To determine whether a warning is a bug, we trace the fact derivation process in reverse, using logs produced by Pistachio that give $\textit{Out}$ for each analyzed statement. We start from a rule failure at a conclusion, and then examine the preceding statements to see whether they directly contradict those facts. If so, then we have found what we think is a bug, and we look in the bug database to judge whether we are correct. If the preceding statements do not directly contradict the facts, we continue tracing backward, using $\textit{Out}$ to help understand the results, until we either find a contradiction or reach the hypothesis, in which case we have found a false positive. If the conclusion pattern is not found on all program paths, we use the same process to determine why those paths were not pruned from the search during fact derivation.

Figure 9: Sample compatibility bug
\begin{figure}\scriptsize // Code is extracted from a function handling connecti...
...\ldots\ldots\\
11.~\}\\
12.~\textit{fmsgsend}(clisock,outmsg,sz);
\end{figure}

As a concrete example of this process, consider the second rule in Figure 7. This rule is derived from section 5 of the SSH2 Transport Protocol specification, and Pistachio reported that this rule was violated for LSH implementation 0.2.9, since it could not prove that $\textit{out}[\textit{len}(\textit{out})-2]=\textit{CR}$ and $\textit{out}[\textit{len}(\textit{out})-1]=\textit{LF}$ at a conclusion. Figure 9 shows the code (slightly simplified for readability) where the bug was reported. Statement 12 matches the conclusion pattern (here fmsgsend is a wrapper around send), and so that is where we begin. Statement 12 has two predecessors in the CFG, one for each branch of the conditional statement 4. Looking through the log, we determined that the required facts to show the conclusion were in $\textit{Out}(10)$ but not in $\textit{Out}(7)$. We examined statement 7, and observed that if it is executed (i.e., if the conditional statement 4 takes the true branch), then line 10 will send the a disconnect message, which is incorrect. Thus we backtracked to statement 4 and determined that protomsg.proto_ver$<$1 could not be proved either true or false based on $\textit{In}(4)$, which was correctly derived from the hypothesis (asserted in $\textit{Out}(1)$). Thus we determined that we found a bug, in which the implementation could send an SSH_DISCONNECT message for clients with versions below 1.0, although the protocol specifies that the server must send the identification first, independently of the other party's version. We then confirmed this bug against the LSH bug database.

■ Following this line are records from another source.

-- ==== Sys2Proof/Machine/Page.lean ====
section
/-! DEFINITION. What every page does with a write to one of its registers: values, shadows, commits and flags (R64,
R69–R73). -/

namespace Sys2Proof.Machine

/-- The row of a register, by its byte address or the key of a windowed register. -/
def rowOf (a : Nat) : Option RegRow := findRow (regRows (mapClass (aCls (a % 0x1000000)) (aInst (a % 0x1000000)))) (aOff a)

/-- The RWS bits of a register. -/
def rwsMask (a : Nat) : Nat := match rowOf a with | some r => r.rws | none => 0

/-- The value of an RWS register as the next write to it finds it: its shadow, else the staged set, else the register. -/
def Chip.shadowOf (c : Chip) (a : Nat) : Word :=
  match Tab.find c.shadow a with
  | some v => v
  | none => match Tab.find c.staged a with
    | some v => v
    | none => c.rd a

/-- A value goes into the shadow of an RWS register (R69). -/
def Chip.setShadow (c : Chip) (a : Nat) (v : Word) : Chip := { c with shadow := Tab.put c.shadow a v }

/-- A write to a register that has no meaning of its own, at key `a`: RW bits take the value, W1C bits written 1 clear,
RWS bits go to the shadow (R11, R69). -/
def Chip.storeAt (c : Chip) (a : Nat) (v : Word) : Chip :=
  match rowOf a with
  | none => c
  | some r =>
    let c1 := if r.rw = 0 then c else c.wr a (merge (c.rd a) v r.rw)
    let c2 := if r.w1c = 0 then c1 else c1.wr a (c1.rd a &&& ~~~(v &&& wd r.w1c))
    if r.rws = 0 then c2 else c2.setShadow a (merge (c2.shadowOf a) v r.rws)

/-- A write to a register that has no meaning of its own. -/
def Chip.store (c : Chip) (w : Acc) : Chip := c.storeAt w.addr w.val

/-- The shadows of a page that wait for a commit. -/
def Chip.shadowsOf (c : Chip) (page : Nat) : Tab Word := c.shadow.filter fun e => aPage e.1 == page

/-- Shadow values take effect together (R70). -/
def Chip.applyShadows (c : Chip) (vs : Tab Word) : Chip :=
  vs.foldl (fun c e => c.wr e.1 (merge (c.rd e.1) e.2 (rwsMask e.1))) c

/-- The commit of a page: every pending shadow takes effect, SHADOW_PENDING and COMMIT_REQ read 0 and CFG_EPOCH
increments when a value applied (R70, Table 2.10). -/
def Chip.commitPage (c : Chip) (page : Nat) : Chip :=
  let vs := c.shadowsOf page
  let c1 := ({ c with shadow := Tab.drop (fun k => aPage k == page) c.shadow }).applyShadows vs
  (if vs.isEmpty then c1 else c1.bump (hCfgEpoch page)).clr (hCommitReq page)

/-- A page is a member of a commit group that has been fired and is not DONE (R76). -/
def Chip.inGroup (c : Chip) (page : Nat) : Bool :=
  let st := c.get F.SYS.GRP_STATUS.STATE
  (st == 1 || st == 2) && (List.range 32).any fun k =>
    c.on (F.SYS.GRP_MEMBER.VALID k) && pageOf (c.get (F.SYS.GRP_MEMBER.CLASS k)) (c.get (F.SYS.GRP_MEMBER.INSTANCE k)) == page

/-- A request for a commit (R68, R69, R76): refused while the page is in a fired group. -/
def Chip.requestCommit (c : Chip) (w : Acc) : Chip :=
  if c.inGroup w.page then c.reject w rState false else c.raise (hCommitReq w.page)

/-- A commit point of a page at which a requested commit applies unless FREEZE or a fired group holds it (R70, R72, R76). -/
def Chip.commitPoint (c : Chip) (page : Nat) : Chip :=
  if c.on (hCommitReq page) && !c.on (hFreeze page) && !c.inGroup page then c.commitPage page else c

/-- A clear of counters: bit `i` of the value clears field `i` of the list. -/
def Chip.clearFields (c : Chip) (v : Word) (l : List Fld) : Chip :=
  (List.range l.length).foldl (fun c i => if bits v i 1 = 1 then c.clr (l.getD i (whole 0)) else c) c

/-- A field of a written value cut to a range. -/
def clampField (v : Word) (lo len a b : Nat) : Word := putBits v lo len (max a (min b (bits v lo len)))

end Sys2Proof.Machine
end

While it is non-trivial to determine whether the reports issued by Pistachio correspond to bugs, we found it was generally straightforward to follow the process described above. Usually the number of facts we were trying to trace was small (at most 2-3), and the number of preceding statements was also small (rarely larger than 2). In the vast majority of the cases, it took on the order of minutes to trace through a Pistachio warning, though in some cases it took up to an hour (often due to insufficiently specified library functions that produced many paths). In general, the effort required to understand a Pistachio warning is directly proportional to the complexity of the code making up a communication round.

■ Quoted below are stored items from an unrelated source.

-- ==== Sys2Proof/Machine/Kennel.lean ====
section
/-! DEFINITION. The Kennel: calendar, retained memory, power path, backup cell, ship mode and wake (R378–R386, R389). -/

namespace Sys2Proof.Machine

def Chip.updKen (c : Chip) (f : KenSt → KenSt) : Chip := { c with ken := f c.ken }

/-- The value a read access drives (R58, R61). -/
def Chip.answer (c : Chip) (v : Word) : Chip := { c with out := [v] }

/-- A read access of a source, which takes place while its port is open (R55). -/
def State.nextRead (s : State) (src : Source) (f : Chip → Chip) : Host.Outcome State Fault Refusal :=
  .next (if s.chip.portOpen src then s.onChip f else s)

/-- STATE codes of the Kennel (Table 11.11). -/
abbrev knVsys : Nat := 0
abbrev knHandover : Nat := 1
abbrev knVbkp : Nat := 2
abbrev knWait : Nat := 3

def Chip.kenState (c : Chip) : Nat := c.get F.KENNEL.STATUS.STATE

/-- The main domain is powered. -/
def Chip.powered (c : Chip) : Bool := c.phase != .held

/-! ### Calendar (R379, R385) -/

/-- Kennel time, which runs on across resets of the main domain (R378, R480). -/
def Chip.kenNow (c : Chip) : Nat := c.ken.base + c.st

/-- Time moves on to an instant of Kennel time. -/
def Chip.kenGoto (c : Chip) (t : Nat) : Chip := c.goto (t - c.ken.base)

/-- CAL_SUB at the present instant. -/
def Chip.calSub (c : Chip) : Nat := min 32767 (c.ken.subAt + (c.kenNow - c.ken.secAt) * 32768 / Config.sec)

/-- A read of CAL_SUB copies CAL_SEC into CAL_SEC_LAT. -/
def Chip.calSubRead (c : Chip) : Chip := (c.wr R.KENNEL.CAL_SEC_LAT (c.rd R.KENNEL.CAL_SEC)).answer (wd c.calSub)

def execCalSubRead (src : Source) (s : State) : Host.Outcome State Fault Refusal := s.nextRead src fun c => c.calSubRead

/-- A wake source is seen: WAKE_CAUSE records it, and raises KEN_PWREN when it is enabled (R385). -/
def Chip.wake (c : Chip) (i : Nat) : Chip :=
  let c1 := c.raise (bitOf R.KENNEL.WAKE_CAUSE i)
  if c1.on (bitOf R.KENNEL.WAKE_CFG i) then c1.updKen fun k => { k with pwren := true } else c1

/-- The calendar seconds increment; OPTIME counts the seconds with the main domain powered. -/
def Chip.calTick (c : Chip) (at_ : Nat) : Chip :=
  let c0 := c.goto at_
  let c1 := (c0.bump (whole R.KENNEL.CAL_SEC)).updKen fun k => { k with secAt := c0.kenNow, subAt := 0 }
  let c2 := if c1.powered then c1.bump (whole R.KENNEL.OPTIME) else c1
  if c2.rd R.KENNEL.CAL_SEC = c2.rd R.KENNEL.ALARM then c2.wake 1 else c2

def execCalSecTick (at_ : Nat) (s : State) : Host.Outcome State Fault Refusal := s.nextChip fun c => c.calTick at_

/-! ### Token and retained memory (R380, R389) -/

/-- The warm token is invalidated. -/
def Chip.tokenClear (c : Chip) : Chip := c.clr F.KENNEL.KSTAT.TOKEN_VALID

/-- A word of the retained SRAM. -/
def Chip.retWord (c : Chip) (i : Nat) : Word := (Tab.find c.ken.ret i).getD (Config.freeWord (c.ken.retBase + i))

/-- RET_ADDR after an access. -/
def Chip.retNext (c : Chip) : Chip := c.bump ⟨R.KENNEL.RET_ADDR, 0, 10⟩

/-- A write to RET_DATA. -/
def Chip.retWrite (c : Chip) (v : Word) : Chip :=
  (c.updKen fun k => { k with ret := Tab.put k.ret (bits (c.rd R.KENNEL.RET_ADDR) 0 10) v }).retNext

/-- A read of RET_DATA, with a parity error or without. -/
def Chip.retRead (c : Chip) (bad : Bool) : Chip :=
  ((c.answer (c.retWord (bits (c.rd R.KENNEL.RET_ADDR) 0 10))).raiseIf bad F.KENNEL.STICKY.RET_PARITY).retNext

/-! ### Cell charging (R383) -/

/-- Charging can run: enabled, from VSYS, with no fault. -/
def Chip.chargeable (c : Chip) : Bool :=
  c.on F.KENNEL.BKP_CFG.CHG_EN && !c.on F.KENNEL.KSTAT.SRC && !c.on F.KENNEL.STICKY.CHG_FAULT

/-- A charging phase begins: the current is ICHG, or a tenth of it below VPRE. -/
def Chip.chargePhase (c : Chip) (n : Nat) : Chip :=
  let run := n == 1 && !c.on F.KENNEL.KSTAT.CHG_TEMP
  let ichg := c.get F.KENNEL.BKP_CFG.ICHG
  let i := if bits (c.rd R.KENNEL.BKP_STAT) 0 16 < c.get F.KENNEL.BKP_CUT.VPRE then ichg / 10 else ichg
  ((c.setb F.KENNEL.KSTAT.CHARGING run).set ⟨R.KENNEL.BKP_STAT, 16, 8⟩ (if run then i else 0)).updKen fun k =>
    { k with phase := n, phaseAt := c.kenNow, paused := if c.on F.KENNEL.KSTAT.CHG_TEMP && n != 0 then some c.kenNow else none }

/-- Charging starts, or stops, as its conditions now say. -/
def Chip.chargeCheck (c : Chip) : Chip :=
  if c.chargeable then
    (if c.ken.phase = 0 then (c.chargePhase 1).updKen fun k => { k with ocvRef := bits (c.rd R.KENNEL.BKP_STAT) 0 16, refAt := c.kenNow } else c)
  else if c.ken.phase = 0 then c else c.chargePhase 0

/-- A charge or rest phase ends; `ocv` is the open-circuit voltage at the end of a rest. -/
def Chip.chargeEnd (c : Chip) (ocv : Nat) : Chip :=
  let k := c.ken
  if k.phase = 0 ∨ k.paused.isSome then c
  else if k.phase = 1 then (c.kenGoto (k.phaseAt + max 1 (c.get F.KENNEL.BKP_CFG.ON_T) * 100 * Config.ms)).chargePhase 2
  else
    let dt := if k.phase = 2 then max 1 (c.get F.KENNEL.BKP_CFG.REST_T) * 100 * Config.ms else 600 * Config.sec
    let c1 := (c.kenGoto (k.phaseAt + dt)).set ⟨R.KENNEL.BKP_STAT, 0, 16⟩ ocv
    let c2 := if k.ocvRef + 10 ≤ ocv then c1.updKen fun k => { k with ocvRef := ocv, refAt := c1.kenNow } else c1
    if k.phase = 2 then c2.chargePhase (if c.get F.KENNEL.BKP_VLIM.VFULL ≤ ocv then 3 else 1)
    else if ocv < c.get F.KENNEL.BKP_VLIM.VRECHG then
      (c2.updKen fun k => { k with ocvRef := ocv, refAt := c1.kenNow }).chargePhase 1
    else c2.chargePhase 3

def execBkpChargePhaseEnd (ocv : BitVec 16) (s : State) : Host.Outcome State Fault Refusal := s.nextChip fun c => c.chargeEnd ocv.toNat

/-- The OCV has not risen by 10 mV over 1 h of charging. -/
def Chip.chargeTimeout (c : Chip) : Chip :=
  let k := c.ken
  if (k.phase ≠ 1 ∧ k.phase ≠ 2) ∨ k.paused.isSome then c
  else
    let c1 := ((c.kenGoto (k.refAt + 3600 * Config.sec)).raise F.KENNEL.STICKY.CHG_FAULT).chargePhase 0
    let d := c1.draw
    let q := (Config.eventPayload 0x5407 d.1).toNat
    d.2.record 0x12 0x5407 (q % 2 ^ 16 + bits (c1.rd R.KENNEL.BKP_STAT) 0 16 * 2 ^ 16) (q / 2 ^ 32)

def execBkpChargeTimeout (s : State) : Host.Outcome State Fault Refusal := s.nextChip fun c => c.chargeTimeout

/-! ### Power path (R381, R382, R384) -/

/-- VSYS_OK falls with the cell at `vbkp` mV. -/
def Chip.vsysFall (c : Chip) (vbkp : Nat) : Chip :=
  if !c.on F.KENNEL.KSTAT.VSYS_OK then c
  else
    let c1 := c.clr F.KENNEL.KSTAT.VSYS_OK
    if c1.on F.KENNEL.KSTAT.SHIP_ARMED then
      (((c1.tokenClear).clr F.KENNEL.KSTAT.SHIP_ARMED).updKen fun k => { k with ship := true, cellOpen := true }).chargePhase 0
    else match c1.kenState with
      | 0 =>
        let c2 := ((c1.set F.KENNEL.STATUS.STATE knHandover).raise F.KENNEL.STICKY.HANDOVER).raiseIf (vbkp < 2500) F.KENNEL.STICKY.BKP_ABSENT
        let d := c2.draw
        let q := (Config.eventPayload 0x5406 d.1).toNat
        d.2.record 0x12 0x5406 (q % 2 ^ 16 + vbkp * 2 ^ 16) (q / 2 ^ 32)
      | 3 => c1.set F.KENNEL.STATUS.STATE knVbkp
      | _ => c1

def execVsysFall (vbkp : BitVec 16) (s : State) : Host.Outcome State Fault Refusal := s.nextChip fun c => c.vsysFall vbkp.toNat

/-- The return wait starts. -/
def Chip.returnWait (c : Chip) : Chip := (c.set F.KENNEL.STATUS.STATE knWait).updKen fun k => { k with waitAt := c.kenNow }

/-- The VBKP path conducts. -/
def Chip.handoverDone (c : Chip) : Chip :=
  if c.kenState ≠ knHandover then c
  else
    let c1 := (((c.set F.KENNEL.KSTAT.SRC 1).inc ⟨R.KENNEL.HO_CNT, 0, 16⟩).set F.KENNEL.STATUS.STATE knVbkp).chargeCheck
    if c1.on F.KENNEL.KSTAT.VSYS_OK then c1.returnWait else c1

def execHandoverDone (s : State) : Host.Outcome State Fault Refusal := s.nextChip fun c => c.handoverDone

/-- VSYS_OK rises: the return wait starts, ship mode ends, and it is a wake source. -/
def Chip.vsysRise (c : Chip) : Chip :=
  if c.on F.KENNEL.KSTAT.VSYS_OK then c
  else
    let c1 := (c.raise F.KENNEL.KSTAT.VSYS_OK).updKen fun k => { k with ship := false }
    let c2 := c1.wake 3
    if c2.kenState = knVbkp then c2.returnWait else c2

def execVsysRise (s : State) : Host.Outcome State Fault Refusal := s.nextChip fun c => c.vsysRise

/-- VSYS_OK has stayed 1 for 5 ms: the path returns to VSYS. -/
def Chip.returnDone (c : Chip) : Chip :=
  if c.kenState ≠ knWait then c
  else
    let c1 := (c.kenGoto (c.ken.waitAt + 5 * Config.ms)).set F.KENNEL.KSTAT.SRC 0
    (((c1.set F.KENNEL.STATUS.STATE knVsys).raise F.KENNEL.STICKY.RETURN).inc ⟨R.KENNEL.HO_CNT, 16, 16⟩).chargeCheck

def execReturnWaitExpire (s : State) : Host.Outcome State Fault Refusal := s.nextChip fun c => c.returnDone

/-- The cell has been below CUTOFF for 100 ms while it is the source: its switch opens. -/
def Chip.cellCutoff (c : Chip) (vbkp : Nat) : Chip :=
  if c.on F.KENNEL.KSTAT.SRC && decide (vbkp < c.get F.KENNEL.BKP_CUT.CUTOFF) then c.updKen fun k => { k with cellOpen := true } else c

def execBkpCutoff (vbkp : BitVec 16) (s : State) : Host.Outcome State Fault Refusal := s.nextChip fun c => c.cellCutoff vbkp.toNat

/-- SHIP_WAKE has been low for 50 ms: it wakes the device, or ends ship mode. -/
def execShipWakeEvent (s : State) : Host.Outcome State Fault Refusal :=
  s.nextChip fun c => if c.ken.ship then c.updKen fun k => { k with ship := false, cellOpen := false } else c.wake 0

/-- WAKE_IN has been high for 1 ms. -/
def execWakeInEvent (s : State) : Host.Outcome State Fault Refusal := s.nextChip fun c => c.wake 2

/-- The registers of the Kennel but for the header words that follow the main domain. -/
def isKennelReg (a : Nat) : Bool := aCls (a % 0x1000000) == 0x12

/-- The Kennel loses what it holds: its registers return to their reset values, with OPTIME and PCYCLE from their NV copies; the
retained SRAM holds free values, and the escalation state is empty (R378, R462, R480). -/
def Chip.kennelLost (c : Chip) : Chip :=
  let c1 := { c with regs := Tab.drop isKennelReg c.regs, fresh := c.fresh + 1024,
                     ken := { retBase := c.fresh, secAt := c.kenNow, base := c.ken.base, pwren := false, ship := c.ken.ship, cellOpen := c.ken.cellOpen } }
  let c2 := (c1.wr R.KENNEL.OPTIME c.lifeNv.optime).wr R.KENNEL.PCYCLE c.lifeNv.pcycle
  { c2 with start := { c2.start with warmFails := [], coldFails := [], steps := [], esc := false, hold := false, kcOk := false } }

/-- A Kennel cold start (R378); `vsys` is what the comparator shows. It ends SAFE-HOLD (R483). -/
def Chip.kennelCold (c : Chip) (vsys : Bool) : Chip :=
  let c1 := (c.kennelLost.updKen fun k => { k with pwren := vsys, ship := false, cellOpen := false }).setb F.KENNEL.KSTAT.VSYS_OK vsys
  if c.phase = .safeHold then { c1 with phase := .held, start := { c1.start with cause := 1 } } else c1

def execKennelColdStart (vsys : Bool) (s : State) : Host.Outcome State Fault Refusal := s.nextChip fun c => c.kennelCold vsys

/-- VKEEP collapses (R378, R382, R384). -/
def execVkeepLoss (s : State) : Host.Outcome State Fault Refusal := s.nextChip Chip.kennelLost

/-! ### The KENNEL page (R389) -/

/-- A write to a register of the KENNEL page, but for PWR_OFF. -/
def Kennel.onWrite (w : Acc) (c : Chip) : Chip :=
  if w.off = 0x44 then
    ((c.wr R.KENNEL.CAL_SEC w.val).raise F.KENNEL.KSTAT.CAL_VALID).updKen fun k => { k with secAt := c.kenNow, subAt := 0 }
  else if w.off = 0x64 then (c.storeAt w.addr (clampField w.val 8 8 10 100)).chargeCheck
  else if w.off = 0x74 then
    let v := bits w.val 0 16
    if v = 0x53A5 then c.raise F.KENNEL.KSTAT.SHIP_ARMED else if v = 0 then c.clr F.KENNEL.KSTAT.SHIP_ARMED else c
  else if w.off = 0x7C then (if bits w.val 0 1 = 1 then c.tokenClear else c)
  else if w.off = 0x84 then c.retWrite w.val
  else if w.off = 0x94 then c.clearFields w.val [whole R.KENNEL.HO_CNT]
  else c.store w

/-- A write to a register of the KENNEL page, as a state. -/
def State.kenWrite (s : State) (src : Source) (addr : Nat) (v : Word) : State :=
  s.gated { src := src, addr := addr, val := v } (Kennel.onWrite { src := src, addr := addr, val := v })

def execCalSecWrite (src : Source) (v : Word) (s : State) : Host.Outcome State Fault Refusal := .next (s.kenWrite src R.KENNEL.CAL_SEC v)

def execShipArm (src : Source) (s : State) : Host.Outcome State Fault Refusal := .next (s.kenWrite src R.KENNEL.SHIP_CMD 0x53A5)

def execShipDisarm (src : Source) (s : State) : Host.Outcome State Fault Refusal := .next (s.kenWrite src R.KENNEL.SHIP_CMD 0)

def execTokenClear (src : Source) (s : State) : Host.Outcome State Fault Refusal := .next (s.kenWrite src R.KENNEL.TOKEN_CTRL 1)

def execRetDataAccess (src : Source) (write : Option Word) (bad : Bool) (s : State) : Host.Outcome State Fault Refusal :=
  match write with
  | some v => .next (s.kenWrite src R.KENNEL.RET_DATA v)
  | none => s.nextRead src fun c => c.retRead bad

end Sys2Proof.Machine
end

Figure 10: Error breakdown by type in LSH version 1.2.1
\includegraphics[width=\textwidth]{lsh_breakdown}

Figure 10 gives a more detailed breakdown of our results on LSH version 1.2.1. We divide the warnings and bugs into five main categories. The categories mostly but do not completely correspond to those in Figure 7.

Figure 11: Sample functionality bug
\begin{figure}\scriptsize 1.~\textit{fmsgrecv}(clisock,inmsg,SSH2\_MSG\_SIZE);\\...
...sg,SSH2\_MSG\_SIZE);\\
9.~\textit{fmsgsend}(clisock,outmsg,sz);\\
\end{figure}

Functionality errors correspond to missing functionality for which the implementation does not degrade gracefully, or conversely, to additional functionality that should not be present. The vast majority of these bugs were found as violations of rules in the functionality category from Figure 7. For example, the third rule in Figure 7 detected a functionality bug in LSH version 0.1.3, for the code in Figure 11. In this case, a message is received at statement 2, and Pistachio assumes the rule hypotheses, which indicate that the message is a user authorization request. Then a success message is always sent in statement --but the rule specifies that the ``none'' authentication method must result in a failure response. Tracing back through the code, we discovered that the else statement on line 6 allows the ``none'' method to succeed. This statement should have checked for the ``hostbased'' authentication method, and indeed this corresponds to a bug in the LSH bug database.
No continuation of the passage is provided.